External GPUs (eGPUs)

Why eGPUs Exist

Laptops and mini PCs are constrained by thermal envelopes and power budgets. A thin laptop might dissipate 45—65 W for its entire system, while a single desktop GPU like the NVIDIA RTX 4090 draws up to 450 W and requires a large heatsink with multiple fans. This means laptop GPUs are always cut-down versions of their desktop counterparts — fewer cores, lower clocks, less VRAM (Video Random Access Memory).

Users who need desktop-class GPU performance — for AI inference, gaming, video editing, or 3D rendering — but prefer the portability of a laptop face a fundamental trade-off. An eGPU (external Graphics Processing Unit) resolves this by moving the GPU outside the laptop into a separate enclosure connected by a high-speed cable.

What an eGPU Is

An eGPU enclosure is a chassis that provides:

  • A PCIe (Peripheral Component Interconnect Express) slot to seat a standard desktop graphics card.
  • A PSU (Power Supply Unit), typically 500—750 W, to power the GPU independently of the laptop’s battery.
  • A connection interface (Thunderbolt, USB4, or OCuLink) that carries PCIe data between the laptop and the GPU.

The laptop’s CPU sends PCIe commands over the external cable. The GPU executes those commands — shader programs, tensor operations, video decode — using its own VRAM and compute cores, then sends results back over the same cable. This is the same protocol used when a GPU sits in a motherboard’s PCIe slot; the only difference is the cable in the middle, which introduces bandwidth limits and latency.

Connection Interfaces

The interface between the laptop and the eGPU enclosure is the single biggest factor determining performance.
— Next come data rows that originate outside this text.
-- ==== Sys2Proof/Tests/Slice0.lean ====
section
/-! SUPPORT. Small tests, each one step or less, with expected results from spec/95_test_vectors.md or worked out from the
rule named; and a witness for the hypotheses of every statement. -/

namespace Sys2Proof.Tests

open Sys2Proof.Machine

/-! ## Helpers -/

/-- The block with W = 64 after reset, the configuration of spec/95_test_vectors.md. -/
def s64 : State := State.resetWith 2

/-- Operands in the registers `cmdWord` names: B1 old destination, B2, B3, B4. -/
def load (a b n : Nat) : State := (((s64.setReg 1 0xDEAD).setReg 2 a).setReg 3 b).setReg 4 n

/-- What a step leaves in STATUS and in B1. -/
def seen : Result → Option (Word × Nat)
  | .next t => some (statusWord t, t.reg 1)
  | .fault _ => none
  | .refused _ => none

/-- One step of the host on `s`: CTRL, STATUS, CMD and B0 after it. -/
def seenCsrs : Result → Option (Word × Word × Word × Nat × Bool)
  | .next t => some (busRead 0x008 t, busRead 0x00C t, busRead 0x010 t, t.reg 0, t.irq)
  | .fault _ => none
  | .refused _ => none

/-- BUSY, IE and CMD after a step. -/
def seenHeld : Result → Option (Bool × Bool × Word)
  | .next t => some (t.busy, t.ie, t.cmd)
  | .fault _ => none
  | .refused _ => none

def isRefused : Result → Bool
  | .next _ => false
  | .fault _ => false
  | .refused _ => true

/-! ## Well-formedness: an ill-formed term for each check, which the check refuses -/

theorem test_access_of_one_byte_refused : ¬ Access.wf ⟨0x008, 1⟩ := by decide
theorem test_access_of_eight_bytes_refused : ¬ Access.wf ⟨0x008, 8⟩ := by decide
theorem test_access_misaligned_refused : ¬ Access.wf ⟨0x00A, 4⟩ := by decide
theorem test_access_word_accepted : Access.wf ⟨0x008, 4⟩ := by decide
theorem test_busop_ill_formed : BusOp.wf (.write ⟨0x009, 4⟩ 0) = false := by decide
theorem test_limbs_below_two_refused : ¬ legalLimbs 1 := by decide
theorem test_limbs_above_256_refused : ¬ legalLimbs 257 := by decide
theorem test_word_reserved_opcode : decode 0x00000002 = .error .opcode := by decide
theorem test_word_opcode_before_field : decode 0x800000FF = .error .opcode := by decide
theorem test_word_bit_11 : decode 0x00210B10 = .error .field := by decide
theorem test_word_bit_15 : decode 0x00008101 = .error .field := by decide
theorem test_word_bit_19 : decode 0x00080101 = .error .field := by decide
theorem test_word_bit_23 : decode 0x00800101 = .error .field := by decide
theorem test_word_bit_31 : decode 0x80432130 = .error .field := by decide
theorem test_word_unused_rd : decode 0x00000100 = .error .field := by decide
theorem test_word_unused_ra : decode 0x00001000 = .error .field := by decide
theorem test_word_unused_rb : decode 0x00352120 = .error .field := by decide
theorem test_word_unused_rn : decode 0x00100101 = .error .field := by decide

/-! ## Decoding: words written out from 30_encoding.md R70 and R73
(`000000000 nnn 0 bbb 0 aaa 0 ddd oooooooo`), with distinct fields -/

theorem test_decode_nop : decode 0b000000000_000_0_000_0_000_0_000_00000000 = .ok .nop := by decide
theorem test_decode_mov : decode 0b000000000_000_0_000_0_110_0_011_00000001 = .ok (.mov 3 6) := by decide
theorem test_decode_montmul : decode 0b000000000_100_0_001_0_111_0_010_00010000 = .ok (.montmul 2 7 1 4) := by decide
theorem test_decode_tomont : decode 0b000000000_101_0_000_0_011_0_110_00010001 = .ok (.tomont 6 3 5) := by decide
theorem test_decode_frommont : decode 0b000000000_001_0_000_0_100_0_111_00010010 = .ok (.frommont 7 4 1) := by decide
theorem test_decode_modmul : decode 0b000000000_110_0_011_0_001_0_100_00010011 = .ok (.modmul 4 1 3 6) := by decide
theorem test_decode_modinv : decode 0b000000000_010_0_000_0_101_0_001_00100000 = .ok (.modinv 1 5 2) := by decide
theorem test_decode_modred : decode 0b000000000_111_0_000_0_010_0_101_00100001 = .ok (.modred 5 2 7) := by decide
theorem test_decode_modexp : decode 0b000000000_011_0_110_0_000_0_001_00110000 = .ok (.modexp 1 0 6 3) := by decide
/-- The words of program P1, P2 and P4 of spec/95_test_vectors.md. -/
theorem test_encode_program_words :
    encode (.modexp 4 0 1 2) = 0x00210430 ∧ encode (.modinv 2 0 1) = 0x00100220 ∧ encode (.frommont 4 3 2) = 0x00203412 := by
  decide
theorem test_table_word_is_32_bits : decodeTableWord 32 0x00044413 = some (.modmul 4 4 4 0) := by decide
theorem test_pseudo_expansions :
    Pseudo.expand (.modsqr 4 4 0) = .modmul 4 4 4 0 ∧ Pseudo.expand (.montsqr 3 1 2) = .montmul 3 1 1 2 ∧
    Pseudo.expand (.rsaapply 5 4 3 2) = .modexp 5 4 3 2 := by decide
/-- No two rows of the opcode table share a word. -/
theorem test_table_rows_disjoint :
    Opcode.all.Pairwise fun p q => p.tableMatch &&& (p.tableMask &&& q.tableMask) ≠ q.tableMatch &&& (p.tableMask &&& q.tableMask) := by
  decide

/-! ## Assembler (30_encoding.md R79, R80, R82) -/

theorem test_assemble_lower_case :
    assemble ['m', 'o', 'd', 's', 'q', 'r', ' ', 'b', '4', ',', ' ', 'B', '4', ',', 'b', '0'] = some (.modmul 4 4 4 0) := by
  decide +kernel
theorem test_disassemble_other_word :
    disassemble 0x800000FF = ['.', 'w', 'o', 'r', 'd', ' ', '0', 'x', '8', '0', '0', '0', '0', '0', 'F', 'F'] := by
  decide +kernel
All eGPU performance loss relative to a natively installed GPU traces back to this link.

Thunderbolt 3 and Thunderbolt 4

Thunderbolt (developed by Intel and Apple) version 3 and 4 both provide 40 Gbps (gigabits per second) of total bandwidth over a USB-C physical connector. However, the full 40 Gbps is not available to the GPU. Thunderbolt is a tunneling protocol that multiplexes several sub-protocols over a single link:

  • DisplayPort video (for driving the laptop’s own screen or daisy-chained monitors)
  • USB 3.x data
  • PCIe data (what the GPU needs)

After accounting for protocol overhead, DisplayPort tunneling, and USB traffic, roughly 22 Gbps remains for PCIe data. This is approximately equivalent to a PCIe 3.0 x4 link.

How the tunneling works: The Thunderbolt controller on the laptop side encapsulates PCIe TLPs (Transaction Layer Packets — the fundamental units of communication in PCIe, carrying read/write requests and completions) into Thunderbolt transport frames. On the eGPU side, a second Thunderbolt controller decapsulates them and presents a standard PCIe root port to the GPU. This protocol translation adds latency (typically 2—5 microseconds per hop) on top of the bandwidth constraint.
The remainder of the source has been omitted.